Yaratan Bilir

Ey gafil! Bil ki: Seni yaratan Zâtın sen dünyevî tavırlar ve içtimaî hâller içinde yuvarlanıp du­rurken senin başından geçenleri bilmemesi en uzak muhâllerdendir. İtikad ve fikirce kim olursan ol, istersen bir münkir ve maddeci felsefe mensubu ol, biz­zarure ve bilmüşahede nutfe, yumurta, tohum ve çekirdekte bir faaliyet, bir hal­lakıyet, bir san’at ve bir tasarruf göreceksin.

Aklınca hiç mümkün müdür ki, o çekirdekte o çekirdek nev’inin âlemiyle ve ondan istifade edenlerle mü­na­se­bet­leri nazara alan şu basîrane ve hakîmane tasarrufla tasarruf eden zât, ağaçlar âle­mini ve onların hâllerini, o ağaçların diğer âlemlerle irtibatını bilenin gayrı ol­sun!

“Tohumu çatlatan ve sümbüllendiren zât”, o tohumu kimin ektiğini, ni­çin ektiğini, ondan ne elde edeceğini, ondan ne biçeceğini, o tohumun hay­vanlar âlemiyle ve kendi muhîtiyle olan irtibatını, onda olup bitenleri görmesin ve müşahede etmesin!

Sence hiç muhtemel midir, yumurtaya sûret verip onu kuşlar âlemine layık âlet­lerle donatarak yavru bir kuş yapan zât, kuşlar âleminin hâllerini, kuşların di­ğer nev’ilerden olan komşularının tavırlarını görmesin?

Senin zannınca hiç caiz olur mu ki, nutfeyi alaka, alakayı mudğa, mudğayı bir iskelet yapan, o iskelete et giydiren, bir başka yaratılışla hayat sahibi olarak inşâ eden, ilminin, görmesinin ve hikmetinin daha ilerisi olmayacak şekilde Alîm, Ba­sîr, Hakîm bir zâtın san’at eseri kendisinden parıldayacak bir sûrette insanı tas­vîr eden, nutfeden çıkarılan şu insanı pek çok nev’ilerde ve âlemlerde kendileriyle ta­sar­rufta bulunacağı cihazlarla teçhiz eden bu Yaratıcı, insan âlemini, insanın hâl­­le­rini ve işlerini, nev-i insanın başına neler geldiğini görmesin ve müşahede et­mesin?

Ve insanın kendisinde cismiyle, havassıyla, ruhuyla, aklıyla, hayaliyle ve da­ha bunlar dışında insanın cevherine vedia olarak bırakılan ve âlemlere nezaret et­mek, hakîkatleri gözetlemek görevi verilen cihazlarla cevelan ettiği devirleri ve âlem­leri bilmesin?!

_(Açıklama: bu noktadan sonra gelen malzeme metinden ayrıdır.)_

-- ==== Sys2Proof/Machine/Alu8.lean ====
section
/-! DEFINITION. 8-bit arithmetic and logic, spec/42_alu8.md. -/

namespace Sys2Proof.Machine

/-! The operand x of R180: a register (4 cycles), the byte at HL (8), an immediate (8). -/

/-- R181. -/
def execAddR (r : Reg8) (s : State) : Result := .next ((s.setAFlags (aluAdc s.cpu.a (s.reg r) false)).took 4)

/-- R181. -/
def execAddM (s : State) : Result := .next ((s.setAFlags (aluAdc s.cpu.a s.readM false)).took 8)

/-- R181. -/
def execAddN (n : Byte) (s : State) : Result := .next ((s.setAFlags (aluAdc s.cpu.a n false)).took 8)

/-- R182. -/
def execAdcR (r : Reg8) (s : State) : Result := .next ((s.setAFlags (aluAdc s.cpu.a (s.reg r) (flagC s.cpu.f))).took 4)

/-- R182. -/
def execAdcM (s : State) : Result := .next ((s.setAFlags (aluAdc s.cpu.a s.readM (flagC s.cpu.f))).took 8)

/-- R182. -/
def execAdcN (n : Byte) (s : State) : Result := .next ((s.setAFlags (aluAdc s.cpu.a n (flagC s.cpu.f))).took 8)

/-- R183. -/
def execSubR (r : Reg8) (s : State) : Result := .next ((s.setAFlags (aluSbc s.cpu.a (s.reg r) false)).took 4)

/-- R183. -/
def execSubM (s : State) : Result := .next ((s.setAFlags (aluSbc s.cpu.a s.readM false)).took 8)

/-- R183. -/
def execSubN (n : Byte) (s : State) : Result := .next ((s.setAFlags (aluSbc s.cpu.a n false)).took 8)

/-- R184. -/
def execSbcR (r : Reg8) (s : State) : Result := .next ((s.setAFlags (aluSbc s.cpu.a (s.reg r) (flagC s.cpu.f))).took 4)

/-- R184. -/
def execSbcM (s : State) : Result := .next ((s.setAFlags (aluSbc s.cpu.a s.readM (flagC s.cpu.f))).took 8)

/-- R184. -/
def execSbcN (n : Byte) (s : State) : Result := .next ((s.setAFlags (aluSbc s.cpu.a n (flagC s.cpu.f))).took 8)

/-- R185. -/
def execAndR (r : Reg8) (s : State) : Result := .next ((s.setAFlags (aluAnd s.cpu.a (s.reg r))).took 4)

/-- R185. -/
def execAndM (s : State) : Result := .next ((s.setAFlags (aluAnd s.cpu.a s.readM)).took 8)

/-- R185. -/
def execAndN (n : Byte) (s : State) : Result := .next ((s.setAFlags (aluAnd s.cpu.a n)).took 8)

/-- R186. -/
def execXorR (r : Reg8) (s : State) : Result := .next ((s.setAFlags (aluXor s.cpu.a (s.reg r))).took 4)

/-- R186. -/
def execXorM (s : State) : Result := .next ((s.setAFlags (aluXor s.cpu.a s.readM)).took 8)

/-- R186. -/
def execXorN (n : Byte) (s : State) : Result := .next ((s.setAFlags (aluXor s.cpu.a n)).took 8)

/-- R187. -/
def execOrR (r : Reg8) (s : State) : Result := .next ((s.setAFlags (aluOr s.cpu.a (s.reg r))).took 4)

/-- R187. -/
def execOrM (s : State) : Result := .next ((s.setAFlags (aluOr s.cpu.a s.readM)).took 8)

/-- R187. -/
def execOrN (n : Byte) (s : State) : Result := .next ((s.setAFlags (aluOr s.cpu.a n)).took 8)

/-- R188: the flags of SUB, A not written. -/
def execCpR (r : Reg8) (s : State) : Result := .next ((s.setF (aluSbc s.cpu.a (s.reg r) false).f).took 4)

/-- R188: the flags of SUB, A not written. -/
def execCpM (s : State) : Result := .next ((s.setF (aluSbc s.cpu.a s.readM false).f).took 8)

/-- R188: the flags of SUB, A not written. -/
def execCpN (n : Byte) (s : State) : Result := .next ((s.setF (aluSbc s.cpu.a n false).f).took 8)

/-- R189. -/
def execIncR (d : Reg8) (s : State) : Result :=
  .next ((s.setRegAlu d (aluInc (s.reg d) s.cpu.f)).took 4)

/-- R190: one read, then one write of the same address. -/
def execIncM (s : State) : Result :=
  .next ((s.writeMAlu (aluInc s.readM s.cpu.f)).took 12)

/-- R191. -/
def execDecR (d : Reg8) (s : State) : Result :=
  .next ((s.setRegAlu d (aluDec (s.reg d) s.cpu.f)).took 4)

/-- R192: one read, then one write of the same address. -/
def execDecM (s : State) : Result :=
  .next ((s.writeMAlu (aluDec s.readM s.cpu.f)).took 12)

/-- R193. -/
def execDaa (s : State) : Result := .next ((s.setAFlags (aluDaa s.cpu.a s.cpu.f)).took 4)

/-- R194. -/
def execCpl (s : State) : Result := .next ((s.setAFlags (aluCpl s.cpu.a s.cpu.f)).took 4)

/-- R195. -/
def execScf (s : State) : Result := .next ((s.setF (scfFlags s.cpu.f)).took 4)

/-- R196. -/
def execCcf (s : State) : Result := .next ((s.setF (ccfFlags s.cpu.f)).took 4)

end Sys2Proof.Machine
end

Ey gafil! Senin için yapılan narı asâ- misal bir dal ile, senin için pişirilen ka­vu­nu ince bir iple senin eline uzatan zâtın müdahalesinden kendini hür ve do­ku­nul­maz mı zannediyorsun?

Kavunu yapan zâtı, -gafletin sebebiyle-, onu yiyenden gâfil sanıyorsun ve kör­lüğün yüzünden narın ustasını - o narla ve taravetiyle keyiflenen ve o narın “Bana sûret veren ve sûretimi gü­zel kılan zâtı tesbih ederim” diyen san’atı karşısında hayrete düşenlerin, “Yaratanların en güzeli olan Allah’ın şânı yü­ce­dir!” (Mü’minun, 14) diye nutka gelen letafetini tefekkür edenlerin, en yüksek sesiyle “Yaratan bil­mez mi? O, Latîf- Habîr’dir.” (Mülk, 14) diye nida edip düzgün, muhkem intizamın­da dikkatle dü­şünenlerin ne yaptığını bilmez kör bir kuvvet tevehhüm ediyorsun.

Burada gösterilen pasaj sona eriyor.